Problem to work on: Of the lines listed below, return exactly those that run from the line containing "rwa [List.length_replicate] at bytes" through the line containing "(encodeBytes c .std id)[12", both included.

Input:
/-! ### Marks and spaces -/

theorem count_mark_encodeBit (admissible : c.wf) (b : Bool) :
    (encodeBit c v b).count (c.mark v) = if b then v.toggleSlots else 0 := by
  have differ : space ≠ c.mark v := (mark_ne_space admissible v).symm
  cases b <;> simp [encodeBit, slotValue, List.count_replicate, differ]

/-- A sum that has the same summand for every member of a list with a property counts these members. -/
theorem sum_map_ite_eq_mul_countP {α : Type} (p : α → Bool) (n : Nat) (xs : List α) :
    (xs.map (fun a => if p a then n else 0)).sum = n * xs.countP p := by
  induction xs with
  | nil => rfl
  | cons a xs ih => cases h : p a <;> simp [h, ih, Nat.mul_succ, Nat.add_comm]

theorem count_mark_encodeByte (admissible : c.wf) (x : Byte) :
    (encodeByte c v x).count (c.mark v) =
      v.toggleSlots * (List.range v.bitsPerByte).countP (fun k => frameBit c v x k) := by
  rw [encodeByte, List.count_flatMap, ← sum_map_ite_eq_mul_countP]
  exact congrArg List.sum (List.map_congr_left fun k _ => count_mark_encodeBit admissible _)

theorem count_mark_encodeBytes (admissible : c.wf) (id : List Byte) :
    (encodeBytes c v id).count (c.mark v) =
      v.toggleSlots * (id.map (fun x => (List.range v.bitsPerByte).countP (fun k => frameBit c v x k))).sum := by
  rw [encodeBytes, List.count_flatMap, ← List.sum_map_mul_left]
  exact congrArg List.sum (List.map_congr_left fun x _ => count_mark_encodeByte admissible x)

/-- Every entry that is no mark is a space. -/
theorem count_mark_add_count_space (admissible : c.wf) (id : List Byte) :
    (encodeBytes c v id).count (c.mark v) + (encodeBytes c v id).count space = (encodeBytes c v id).length := by
  rw [List.length_eq_countP_add_countP (· == c.mark v)]
  refine congrArg _ (List.countP_congr fun w member => ?_)
  have differ := mark_ne_space admissible v
  rcases encodeBytes_mem member with rfl | rfl
  · simp [differ]
  · simp [differ.symm]

/-! ### One bits -/

/-- Neither bit order changes how many data bits are 1. -/
theorem countP_dataBit (c : Config) (x : Byte) :
    (List.range 8).countP (fun k => dataBit c x k) = (List.range 8).countP (fun k => x.getLsbD k) := by
  cases order : c.bitOrder with
  | lsbFirst => simp only [dataBit_lsbFirst order]
  | msbFirst =>
    have reversed : (List.range 8).map (7 - ·) = (List.range 8).reverse := by decide
    simp only [dataBit_msbFirst order]
    rw [← List.countP_reverse (l := List.range 8) (p := fun k => x.getLsbD k), ← reversed, List.countP_map]
    rfl

/-- R104: with `START_BIT = 1` and `STOP_BIT = 0` the frame has one 1 bit beside the data. -/
theorem countP_frameBit_std (start : c.startBit = true) (stop : c.stopBit = false) (x : Byte) :
    (List.range 10).countP (fun k => frameBit c .std x k) = 1 + (List.range 8).countP (fun k => x.getLsbD k) := by
  have positions : List.range 10 = 0 :: (List.range 8).map (· + 1) ++ [9] := by decide
  have data : ((List.range 8).map (· + 1)).countP (fun k => frameBit c .std x k) =
      (List.range 8).countP (fun k => dataBit c x k) := by
    rw [List.countP_map]
    exact List.countP_congr fun k member => by simp [frameBit_std_data (List.mem_range.1 member)]
  simp [positions, data, frameBit_std_start, frameBit_std_stop, start, stop, countP_dataBit, Nat.add_comm]

theorem popcount_le (id : List Byte) : popcount id ≤ id.length * 8 := by
  have bytewise : ∀ n ∈ id.map (fun x : Byte => (List.range 8).countP (fun k => x.getLsbD k)), n ≤ 8 := by
    simp only [List.forall_mem_map]
    exact fun x _ => List.countP_le_length
  simpa [popcount] using List.sum_le_card_nsmul _ 8 bytewise

theorem count_mark_std (admissible : c.wf) (start : c.startBit = true) (stop : c.stopBit = false) (id : List Byte) :
    (encodeBytes c .std id).count c.markStd = 11 * (id.length + popcount id) := by
  refine (count_mark_encodeBytes (v := .std) admissible id).trans ?_
  simp [Variant.bitsPerByte, Variant.toggleSlots, countP_frameBit_std start stop, popcount, List.sum_map_add]

theorem count_mark_alt (admissible : c.wf) (id : List Byte) :
    (encodeBytes c .alt id).count c.markAlt = 4 * popcount id := by
  refine (count_mark_encodeBytes (v := .alt) admissible id).trans ?_
  simp [Variant.bitsPerByte, Variant.toggleSlots, frameBit_alt, countP_dataBit, popcount]

/-- Settles O56: the marks cell by cell, the spaces as the rest, and the 1 bits of a frame beside those of its data. -/
theorem marksAreCountedByTheOneBits : Obligations.MarksAreCountedByTheOneBits := by
  intro c id admissible
  have bound := popcount_le id
  refine ⟨fun v fits => ⟨count_mark_encodeBytes admissible id, ?_⟩, fun start stop length => ?_, fun length => ?_⟩
  · have total := count_mark_add_count_space (v := v) admissible id
    rw [(isBufferOf_encodeBytes (c := c) (idFits_iff.2 fits)).1] at total
    exact Nat.eq_sub_of_add_eq' total
  · exact ⟨length ▸ count_mark_std admissible start stop id, by omega, by omega⟩
  · exact ⟨count_mark_alt admissible id, by omega⟩

end Sys2Proof.Machine
end

section
/-!
PROOF. Reading an identifier back from its buffer (40_encoder.md R110).
-/

namespace Sys2Proof.Machine

variable {c : Config} {v : Variant} {id : List Byte} {i j k s : Nat}

theorem toggleSlots_pos (v : Variant) : 0 < v.toggleSlots := by cases v <;> decide

/-- R106, R110: every toggle slot of a cell tells its frame bit. -/
theorem encodeBytes_eq_mark_iff (admissible : c.wf) (inId : i < id.length) (inByte : k < v.bitsPerByte)
    (toggles : s < v.toggleSlots) :
    (encodeBytes c v id)[i * v.entriesPerByte + k * v.slotsPerBit + s]? = some (c.mark v) ↔
      frameBit c v (id.getD i 0) k = true := by
  rw [encodeBytes_entry inId inByte (Nat.lt_add_right _ toggles)]
  simp [toggles, (mark_ne_space admissible v).symm]

/-- R104, R105: every bit of a byte is some bit of its frame, at a place that does not depend on the byte. -/
theorem exists_frameBit_eq (c : Config) (v : Variant) (bit : j < 8) :
    ∃ k, k < v.bitsPerByte ∧ ∀ x, frameBit c v x k = x.getLsbD j := by
  obtain ⟨k, small, sent⟩ : ∃ k, k < 8 ∧ ∀ x, dataBit c x k = x.getLsbD j := by
    cases order : c.bitOrder with
    | msbFirst => exact ⟨7 - j, by omega, fun x => by rw [dataBit_msbFirst order, Nat.sub_sub_self (by omega)]⟩
    | lsbFirst => exact ⟨j, bit, fun x => dataBit_lsbFirst order⟩
  cases v with
  | std => exact ⟨k + 1, Nat.add_lt_add_right (Nat.lt_succ_of_lt small) 1, fun x => by rw [frameBit_std_data small, sent]⟩
  | alt => exact ⟨k, small, sent⟩

theorem byte_eq_of_frameBit_eq {x y : Byte} (same : ∀ k, k < v.bitsPerByte → (frameBit c v x k = true ↔ frameBit c v y k = true)) :
    x = y := by
  refine BitVec.eq_of_getLsbD_eq fun j bit => ?_
  obtain ⟨k, inByte, reads⟩ := exists_frameBit_eq c v bit
  rw [← reads, ← reads, Bool.eq_iff_iff]
  exact same k inByte

theorem encodeBytes_injective (admissible : c.wf) {id' : List Byte} (length : id.length = id'.length)
    (same : encodeBytes c v id = encodeBytes c v id') : id = id' := by
  refine List.ext_getElem length fun i inId inId' => byte_eq_of_frameBit_eq (c := c) (v := v) fun k inByte => ?_
  rw [← List.getD_eq_getElem id 0 inId, ← List.getD_eq_getElem id' 0 inId',
    ← encodeBytes_eq_mark_iff admissible inId inByte (toggleSlots_pos v), same,
    encodeBytes_eq_mark_iff admissible inId' inByte (toggleSlots_pos v)]

/-- Settles O57: the first slot of a cell is a toggle slot, and the frame bits determine the bytes. -/
theorem identifierCanBeReadBack : Obligations.IdentifierCanBeReadBack := by
  intro c v admissible
  refine ⟨fun id i k length inId inByte => ?_,
    fun id id' length length' => encodeBytes_injective admissible (length.trans length'.symm)⟩
  exact (encodeBytes_eq_mark_iff admissible (length ▸ inId) inByte (toggleSlots_pos v)).symm

end Sys2Proof.Machine
end

section
/-!
PROOF. The encoder's corner cases and the worked example (40_encoder.md R112, R113).
-/

namespace Sys2Proof.Machine

variable {c : Config} {x : Byte} {k n : Nat}

/-! ### Identifiers of zeros and of ones -/

theorem flatMap_eq_replicate {α β : Type} {f : α → List β} {a : β} {xs : List α} (blocks : ∀ x ∈ xs, f x = List.replicate n a) :
    xs.flatMap f = List.replicate (xs.length * n) a := by
  induction xs with
  | nil => simp
  | cons x xs ih =>
    obtain ⟨first, rest⟩ := List.forall_mem_cons.1 blocks
    rw [List.flatMap_cons, first, ih rest, List.replicate_append_replicate, List.length_cons, Nat.succ_mul, Nat.add_comm]

theorem dataBit_zeros (c : Config) (k : Nat) : dataBit c 0#8 k = false := by
  cases order : c.bitOrder with
  | msbFirst => rw [dataBit_msbFirst order]; exact BitVec.getLsbD_zero
  | lsbFirst => rw [dataBit_lsbFirst order]; exact BitVec.getLsbD_zero

theorem dataBit_ones (c : Config) (small : k < 8) : dataBit c 0xFF k = true := by
  have ones : ∀ j, j < 8 → (0xFF : Byte).getLsbD j = true := by decide
  cases order : c.bitOrder with
  | msbFirst => rw [dataBit_msbFirst order]; exact ones _ (by omega)
  | lsbFirst => rw [dataBit_lsbFirst order]; exact ones _ small

/-- R105: under ALT, bytes whose data bits are all alike make a buffer whose entries are all alike. -/
theorem encodeBytes_alt_replicate {b : Bool} (alike : ∀ k, k < 8 → dataBit c x k = b) (n : Nat) :
    encodeBytes c .alt (List.replicate n x) = List.replicate (n * 32) (slotValue c .alt b) := by
  have byte : encodeByte c .alt x = List.replicate 32 (slotValue c .alt b) :=
    flatMap_eq_replicate (xs := List.range 8) (n := 4) fun k member => by
      rw [frameBit_alt, alike k (List.mem_range.1 member), encodeBit_alt]
  have bytes := flatMap_eq_replicate (xs := List.replicate n x) (f := encodeByte c .alt) (n := 32)
    fun y member => by rw [List.eq_of_mem_replicate member, byte]
  rwa [List.length_replicate] at bytes

/-- R104: a zero byte under STD is a start bit and rest. -/
theorem encodeByte_std_zeros (start : c.startBit = true) (stop : c.stopBit = false) :
    encodeByte c .std 0x00 = List.replicate 11 c.markStd ++ List.replicate 109 0 := by
  have positions : List.range 10 = 0 :: (List.range 9).map (· + 1) := by decide
  have rest : ∀ k, frameBit c .std 0x00 (k + 1) = false := fun k => by simp [frameBit, dataBit_zeros, stop]
  have tail := flatMap_eq_replicate (xs := (List.range 9).map (· + 1)) (n := 12) (a := space)
    (f := fun k => encodeBit c .std (frameBit c .std 0x00 k)) fun k member => by
      obtain ⟨k, -, rfl⟩ := List.mem_map.1 member
      rw [rest, encodeBit_false]
      rfl
  have head : encodeBit c .std (frameBit c .std 0x00 0) = List.replicate 11 c.markStd ++ List.replicate 1 space := by
    rw [frameBit_std_start, start]
    rfl
  change (List.range 10).flatMap _ = _
  rw [positions, List.flatMap_cons, tail, head, List.append_assoc, List.replicate_append_replicate]
  rfl

/-- R112: the last slot of every STD cell is a gap. -/
theorem encodeBytes_std_gap {id : List Byte} {m : Nat} (inId : m < id.length * 10) :
    (encodeBytes c .std id)[12 * m + 11]? = some 0 := by
  have entry := encodeBytes_entry (c := c) (v := .std) (id := id) (i := m / 10) (k := m % 10) (s := 11) (by omega)
    (Nat.mod_lt m (by decide)) (by decide)
  have index : m / 10 * Variant.std.entriesPerByte + m % 10 * Variant.std.slotsPerBit + 11 = 12 * m + 11 := by
    change m / 10 * 120 + m % 10 * 12 + 11 = _
    omega
  rw [index] at entry
  exact entry

/-- Settles O59: the buffers of zeros and ones, the gaps, and the lengths that do not fit. -/
theorem encoderCornerCases : Obligations.EncoderCornerCases := by
  refine ⟨fun c => ?_, fun c => ?_, fun c start stop => ?_, fun c id m length small => ?_, fun c v id near => ?_,
    fun c id length => ?_⟩
  · exact encodeBytes_alt_replicate (fun k _ => dataBit_zeros c k) 9
  · exact encodeBytes_alt_replicate (fun _ => dataBit_ones c) 9
  · rw [encodeBytes, List.flatMap_def, List.map_replicate, encodeByte_std_zeros start stop]
  · exact encodeBytes_std_gap (by omega)
  · exact encodeId_of_misfit (by omega)
  · exact encodeId_of_misfit (by rw [length]; decide)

Answer space:
  rwa [List.length_replicate] at bytes

/-- R104: a zero byte under STD is a start bit and rest. -/
theorem encodeByte_std_zeros (start : c.startBit = true) (stop : c.stopBit = false) :
    encodeByte c .std 0x00 = List.replicate 11 c.markStd ++ List.replicate 109 0 := by
  have positions : List.range 10 = 0 :: (List.range 9).map (· + 1) := by decide
  have rest : ∀ k, frameBit c .std 0x00 (k + 1) = false := fun k => by simp [frameBit, dataBit_zeros, stop]
  have tail := flatMap_eq_replicate (xs := (List.range 9).map (· + 1)) (n := 12) (a := space)
    (f := fun k => encodeBit c .std (frameBit c .std 0x00 k)) fun k member => by
      obtain ⟨k, -, rfl⟩ := List.mem_map.1 member
      rw [rest, encodeBit_false]
      rfl
  have head : encodeBit c .std (frameBit c .std 0x00 0) = List.replicate 11 c.markStd ++ List.replicate 1 space := by
    rw [frameBit_std_start, start]
    rfl
  change (List.range 10).flatMap _ = _
  rw [positions, List.flatMap_cons, tail, head, List.append_assoc, List.replicate_append_replicate]
  rfl

/-- R112: the last slot of every STD cell is a gap. -/
theorem encodeBytes_std_gap {id : List Byte} {m : Nat} (inId : m < id.length * 10) :
    (encodeBytes c .std id)[12 * m + 11]? = some 0 := by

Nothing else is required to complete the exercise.